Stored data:
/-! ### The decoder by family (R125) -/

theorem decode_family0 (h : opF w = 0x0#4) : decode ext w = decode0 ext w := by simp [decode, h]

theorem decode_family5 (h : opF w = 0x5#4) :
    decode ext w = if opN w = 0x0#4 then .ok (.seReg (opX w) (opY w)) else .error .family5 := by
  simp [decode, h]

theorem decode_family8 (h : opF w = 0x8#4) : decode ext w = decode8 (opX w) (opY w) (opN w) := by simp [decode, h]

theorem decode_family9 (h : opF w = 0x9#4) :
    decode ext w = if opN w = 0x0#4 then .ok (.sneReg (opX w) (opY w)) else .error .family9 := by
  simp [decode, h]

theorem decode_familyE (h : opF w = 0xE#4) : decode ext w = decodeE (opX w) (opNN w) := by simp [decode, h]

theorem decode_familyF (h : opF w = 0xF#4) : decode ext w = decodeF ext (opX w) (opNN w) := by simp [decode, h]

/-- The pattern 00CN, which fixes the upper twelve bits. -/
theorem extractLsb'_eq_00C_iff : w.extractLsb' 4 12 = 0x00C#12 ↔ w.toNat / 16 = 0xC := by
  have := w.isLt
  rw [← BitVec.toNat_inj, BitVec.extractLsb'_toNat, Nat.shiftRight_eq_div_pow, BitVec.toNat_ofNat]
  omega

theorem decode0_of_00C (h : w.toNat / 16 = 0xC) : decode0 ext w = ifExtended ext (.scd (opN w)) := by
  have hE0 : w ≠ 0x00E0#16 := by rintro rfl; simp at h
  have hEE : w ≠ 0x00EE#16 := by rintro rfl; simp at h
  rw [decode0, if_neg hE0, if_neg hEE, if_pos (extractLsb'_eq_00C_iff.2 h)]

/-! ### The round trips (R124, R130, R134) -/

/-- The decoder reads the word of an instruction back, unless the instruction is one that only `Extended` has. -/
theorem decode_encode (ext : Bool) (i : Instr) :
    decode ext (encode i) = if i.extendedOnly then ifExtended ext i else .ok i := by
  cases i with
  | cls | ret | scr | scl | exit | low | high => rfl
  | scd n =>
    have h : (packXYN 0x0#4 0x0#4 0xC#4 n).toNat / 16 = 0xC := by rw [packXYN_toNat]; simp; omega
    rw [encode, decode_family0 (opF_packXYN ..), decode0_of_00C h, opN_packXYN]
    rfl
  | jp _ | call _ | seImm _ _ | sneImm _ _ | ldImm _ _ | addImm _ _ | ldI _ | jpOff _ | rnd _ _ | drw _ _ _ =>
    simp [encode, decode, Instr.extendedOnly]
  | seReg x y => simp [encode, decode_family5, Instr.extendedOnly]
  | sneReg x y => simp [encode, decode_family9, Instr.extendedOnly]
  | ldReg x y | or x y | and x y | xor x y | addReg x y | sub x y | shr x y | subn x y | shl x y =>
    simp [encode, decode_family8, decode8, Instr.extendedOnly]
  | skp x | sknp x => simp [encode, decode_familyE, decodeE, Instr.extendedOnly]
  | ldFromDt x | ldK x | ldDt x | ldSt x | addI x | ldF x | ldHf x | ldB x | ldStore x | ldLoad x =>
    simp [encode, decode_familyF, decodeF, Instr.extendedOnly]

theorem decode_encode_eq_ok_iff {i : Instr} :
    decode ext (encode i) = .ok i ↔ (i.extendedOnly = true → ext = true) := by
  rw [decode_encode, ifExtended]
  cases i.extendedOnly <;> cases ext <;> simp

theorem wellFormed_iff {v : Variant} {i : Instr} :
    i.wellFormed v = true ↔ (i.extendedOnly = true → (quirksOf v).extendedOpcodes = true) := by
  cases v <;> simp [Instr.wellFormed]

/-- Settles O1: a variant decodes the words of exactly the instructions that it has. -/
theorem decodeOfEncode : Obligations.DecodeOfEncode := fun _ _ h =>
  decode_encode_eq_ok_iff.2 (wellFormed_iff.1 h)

YOUR OBJECTIVE: From the entries above, return exactly the line containing "simp [encode, decode, Instr.extendedOnly]", the line containing "y | shl x y =>", and all lines between, and nothing else.

ANSWER TO THIS TASK:
    simp [encode, decode, Instr.extendedOnly]
  | seReg x y => simp [encode, decode_family5, Instr.extendedOnly]
  | sneReg x y => simp [encode, decode_family9, Instr.extendedOnly]
  | ldReg x y | or x y | and x y | xor x y | addReg x y | sub x y | shr x y | subn x y | shl x y =>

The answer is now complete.